Extract, unchanged, each line of the listing below from its first line through the line that contains "(lowSymbols [true, false])", inclusive, and nothing else.

/---

-- ==== Sys2Proof/Certificates/Slice0/Obligations.lean ====
section
/-! DEFINITION. The statements for the provers, from the numbered rules of spec/. -/

namespace Sys2Proof.Machine

/-- The operands of the six DP/AP frame rows as one access: IR code, A[3:2], RnW and data (30_encoding.md R112, R115); DP_SELECT_WRITE carries its select word (R116). -/
def frameAccess (p : RawParams) : Instr → Option (Byte × BitVec 2 × Bool × Word)
  | .dpSelectWrite data => some (p.irDpacc, 0b10#2, false, selWord (data.extractLsb' 24 8) data)
  | .dpRdbuffRead => some (p.irDpacc, 0b11#2, true, 0)
  | .apCswWrite data => some (p.irApacc, 0b00#2, false, data)
  | .apTarWrite addr => some (p.irApacc, 0b01#2, false, addr)
  | .apDrwWrite data => some (p.irApacc, 0b11#2, false, data)
  | .apDrwRead => some (p.irApacc, 0b11#2, true, 0)
  | .sessionOpen | .sessionClose | .tapReset | .shiftIr _ | .shiftDr _ | .readIdcode | .selectAp _ _ | .apTransfer _ _ _
  | .readMemory _ _ | .writeMemory _ _ | .coreHalt | .coreResume | .coreReset | .deviceBind _ | .flashDetect | .flashInit
  | .flashStatus | .flashErase _ _ | .flashProgram _ _ | .flashVerify _ _ | .catalogFind _
  | .catalogAdd _ _ _ _ _ _ _ _ | .irBypass | .irDpacc | .irApacc | .tmsTapReset | .tmsIrEntry | .tmsDrEntry
  | .tmsShiftBody _ | .tmsScanExit => none

/-- The codes of the IR rows (30_encoding.md R111). -/
def irCode (p : RawParams) : Instr → Option Byte
  | .irBypass => some 0xFF#8
  | .irDpacc => some p.irDpacc
  | .irApacc => some p.irApacc
  | _ => none

/-- The symbols of the TMS rows (30_encoding.md R110). -/
def tmsRow : Instr → Option (List Symbol)
  | .tmsIrEntry => some (lowSymbols [true, true, false, false])
  | .tmsDrEntry => some (lowSymbols [true, false, false])
  | .tmsShiftBody tdi => some (bodySymbols tdi)
  | .tmsScanExit => some (lowSymbols [true, false])
  | _ => none

/-- The commands that need a bound device and a known TAP position (41_dap.md R181, 42_flash.md R231). -/
def needsDevice : Instr → Bool
  | .selectAp _ _ | .apTransfer _ _ _ | .readMemory _ _ | .writeMemory _ _ | .coreHalt | .coreResume | .coreReset
  | .flashInit | .flashStatus | .flashErase _ _ | .flashProgram _ _ | .flashVerify _ _ => true
  | .sessionOpen | .sessionClose | .tapReset | .shiftIr _ | .shiftDr _ | .readIdcode | .deviceBind _ | .flashDetect
  | .catalogFind _ | .catalogAdd _ _ _ _ _ _ _ _
  | .irBypass | .irDpacc | .irApacc | .dpSelectWrite _ | .dpRdbuffRead | .apCswWrite _ | .apTarWrite _ | .apDrwWrite _
  | .apDrwRead | .tmsTapReset | .tmsIrEntry | .tmsDrEntry | .tmsShiftBody _ | .tmsScanExit => false

/-- The commands that need a driver (42_flash.md R231). -/
def needsDriver : Instr → Bool
  | .flashInit | .flashStatus | .flashErase _ _ | .flashProgram _ _ | .flashVerify _ _ => true
  | _ => false

/-- The commands that need the unlock (42_flash.md R231). -/
def needsUnlock : Instr → Bool
  | .flashErase _ _ | .flashProgram _ _ => true
  | _ => false

/-- The address and byte length of a command that takes a range (20_memory.md R78). -/
def rangeOf : Instr → Option (Word × Nat)
  | .readMemory addr len => some (addr, len.toNat)
  | .writeMemory addr data => some (addr, data.length)
  | .flashErase addr len => some (addr, len.toNat)
  | .flashProgram addr data => some (addr, data.length)
  | .flashVerify addr data => some (addr, data.length)
  | _ => none

/-- The address, byte length and error step of a command that checks alignment (20_memory.md R76, R77; 60_exceptions.md R304). -/
def alignedOperand : Instr → Option (Word × Nat × StepKind)
  | .apTransfer _ addr _ => some (addr, 4, .none)
  | .readMemory addr len => some (addr, len.toNat, .none)
  | .writeMemory addr data => some (addr, data.length, .none)
  | .flashProgram addr data => some (addr, data.length, .program)
  | .flashVerify addr data => some (addr, data.length, .verify)
  | _ => none

/-- The commands that scan, so start in Run-Test/Idle (40_tap.md R145). -/
def scans : Instr → Bool
  | .shiftIr _ | .shiftDr _ | .readIdcode => true
  | i => needsDevice i

/-- The commands that need an open session (10_state.md R33). -/
def needsSession : Instr → Bool
  | .sessionOpen | .catalogFind _ | .catalogAdd _ _ _ _ _ _ _ _ => false
  | i => i.isCommand

/-- The memory access that is all of a command's work on the wire, by its address (41_dap.md R195, R198 to R200; 42_flash.md R233). -/
def soleAccess (p : RawParams) : Instr → Option Word
  | .apTransfer _ addr _ => if misaligned addr then none else some addr
  | .coreHalt | .coreResume => some dhcsrAddr
  | .coreReset => some aircrAddr
  | .flashStatus => some p.flashSr
  | .sessionOpen | .sessionClose | .tapReset | .shiftIr _ | .shiftDr _ | .readIdcode | .selectAp _ _ | .readMemory _ _
  | .writeMemory _ _ | .deviceBind _ | .flashDetect | .flashInit | .flashErase _ _ | .flashProgram _ _
  | .flashVerify _ _ | .catalogFind _ | .catalogAdd _ _ _ _ _ _ _ _ | .irBypass | .irDpacc | .irApacc
  | .dpSelectWrite _ | .dpRdbuffRead | .apCswWrite _ | .apTarWrite _ | .apDrwWrite _ | .apDrwRead | .tmsTapReset
  | .tmsIrEntry | .tmsDrEntry | .tmsShiftBody _ | .tmsScanExit => none

/-- A command whose first work on the wire is to poll the flash status: the step and address its error carries (42_flash.md R240, R241). -/
def pollsFirst (s : State) : Instr → Option (StepKind × Word)
  | .flashErase addr len =>
    if len = 0 ∨ 2 ^ 32 < addr.toNat + len.toNat then none
    else some (.erase, BitVec.ofNat 32 (addr.toNat - addr.toNat % s.cfg.refSectorSize))
  | .flashProgram addr data =>
    if data = [] ∨ 2 ^ 32 < addr.toNat + data.length ∨ addr.toNat % 4 ≠ 0 ∨ data.length % 4 ≠ 0 then none
    else some (.program, addr)
  | _ => none

end Sys2Proof.Machine

open Sys2Proof Sys2Proof.Machine

/-! ### Encoding (30_encoding.md) -/

/-- Every well-formed host command decodes back from its command word (R100, R102, R104). -/
def Obligations.CommandWordsDecodeEncode : Prop :=
  ∀ (p : RawParams) (i : Instr), i.WellFormed = true → i.isCommand = true →
    ∃ bytes, encode p i = .command bytes ∧ decodeCommand bytes = .ok i

/-- A byte string that decodes is the one encoding of a well-formed command (R100, R104). -/
def Obligations.DecodedWordsReencode : Prop :=
  ∀ (p : RawParams) (bytes : List Byte) (i : Instr), decodeCommand bytes = .ok i →
    encode p i = .command bytes ∧ i.WellFormed = true ∧ i.isCommand = true

/-- Every well-formed wire word decodes back, when the three IR codes differ (R110 to R115). That IR_DPACC and IR_APACC differ from BYPASS is a premise: R8 does not ask it (log entry 10). -/
def Obligations.WireWordsDecodeEncode : Prop :=
  ∀ (p : RawParams) (i : Instr), p.irDpacc ≠ p.irApacc → p.irDpacc ≠ irBypassCode → p.irApacc ≠ irBypassCode →
    i.WellFormed = true → i.isCommand = false → decode p (encode p i) = .ok i

/-- Words written out from R100 and R102 decode to the commands they stand for (the words of 95_test_vectors.md V3). -/
def Obligations.SampleWordsDecode : Prop :=
  decodeCommand [0x01#8] = .ok .sessionOpen
    ∧ decodeCommand [0x11#8, 0x08#8, 0x00#8, 0xFF#8] = .ok (.shiftIr (List.replicate 8 true))
    ∧ decodeCommand [0x12#8, 0x01#8, 0x03#8, 0x00#8, 0x05#8] = .ok (.shiftDr (.bits [true, false, true]))
    ∧ decodeCommand [0x20#8, 0x01#8, 0xF4#8, 0x00#8, 0x00#8, 0x00#8] = .ok (.selectAp 1#8 0xF4#32)
    ∧ decodeCommand [0x22#8, 0x00#8, 0x00#8, 0x00#8, 0x20#8, 0x08#8, 0x00#8, 0x00#8, 0x00#8]
        = .ok (.readMemory 0x20000000#32 8#32)
    ∧ decodeCommand [0x40#8, 0x77#8, 0x14#8, 0xA0#8, 0x1B#8] = .ok (.catalogFind 0x1BA01477#32)

/-- R125: a command word with an opcode not in R102 is refused DECODE. -/
def Obligations.IllegalOpcodesRefused : Prop :=
  ∀ (s : State) (op : Byte) (rest : List Byte) (later : List (List Byte)),
    (op.toNat = 0x00 ∨ (0x03 ≤ op.toNat ∧ op.toNat ≤ 0x0F) ∨ (0x14 ≤ op.toNat ∧ op.toNat ≤ 0x1F)
      ∨ (0x28 ≤ op.toNat ∧ op.toNat ≤ 0x2F) ∨ (0x36 ≤ op.toNat ∧ op.toNat ≤ 0x3F) ∨ 0x42 ≤ op.toNat) →
    s.cmds = (op :: rest) :: later → step s = .refused (.decode .illegalOpcode)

\---

### [Task solution]
-- ==== Sys2Proof/Certificates/Slice0/Obligations.lean ====
section
/-! DEFINITION. The statements for the provers, from the numbered rules of spec/. -/

namespace Sys2Proof.Machine

/-- The operands of the six DP/AP frame rows as one access: IR code, A[3:2], RnW and data (30_encoding.md R112, R115); DP_SELECT_WRITE carries its select word (R116). -/
def frameAccess (p : RawParams) : Instr → Option (Byte × BitVec 2 × Bool × Word)
  | .dpSelectWrite data => some (p.irDpacc, 0b10#2, false, selWord (data.extractLsb' 24 8) data)
  | .dpRdbuffRead => some (p.irDpacc, 0b11#2, true, 0)
  | .apCswWrite data => some (p.irApacc, 0b00#2, false, data)
  | .apTarWrite addr => some (p.irApacc, 0b01#2, false, addr)
  | .apDrwWrite data => some (p.irApacc, 0b11#2, false, data)
  | .apDrwRead => some (p.irApacc, 0b11#2, true, 0)
  | .sessionOpen | .sessionClose | .tapReset | .shiftIr _ | .shiftDr _ | .readIdcode | .selectAp _ _ | .apTransfer _ _ _
  | .readMemory _ _ | .writeMemory _ _ | .coreHalt | .coreResume | .coreReset | .deviceBind _ | .flashDetect | .flashInit
  | .flashStatus | .flashErase _ _ | .flashProgram _ _ | .flashVerify _ _ | .catalogFind _
  | .catalogAdd _ _ _ _ _ _ _ _ | .irBypass | .irDpacc | .irApacc | .tmsTapReset | .tmsIrEntry | .tmsDrEntry
  | .tmsShiftBody _ | .tmsScanExit => none

/-- The codes of the IR rows (30_encoding.md R111). -/
def irCode (p : RawParams) : Instr → Option Byte
  | .irBypass => some 0xFF#8
  | .irDpacc => some p.irDpacc
  | .irApacc => some p.irApacc
  | _ => none

/-- The symbols of the TMS rows (30_encoding.md R110). -/
def tmsRow : Instr → Option (List Symbol)
  | .tmsIrEntry => some (lowSymbols [true, true, false, false])
  | .tmsDrEntry => some (lowSymbols [true, false, false])
  | .tmsShiftBody tdi => some (bodySymbols tdi)
  | .tmsScanExit => some (lowSymbols [true, false])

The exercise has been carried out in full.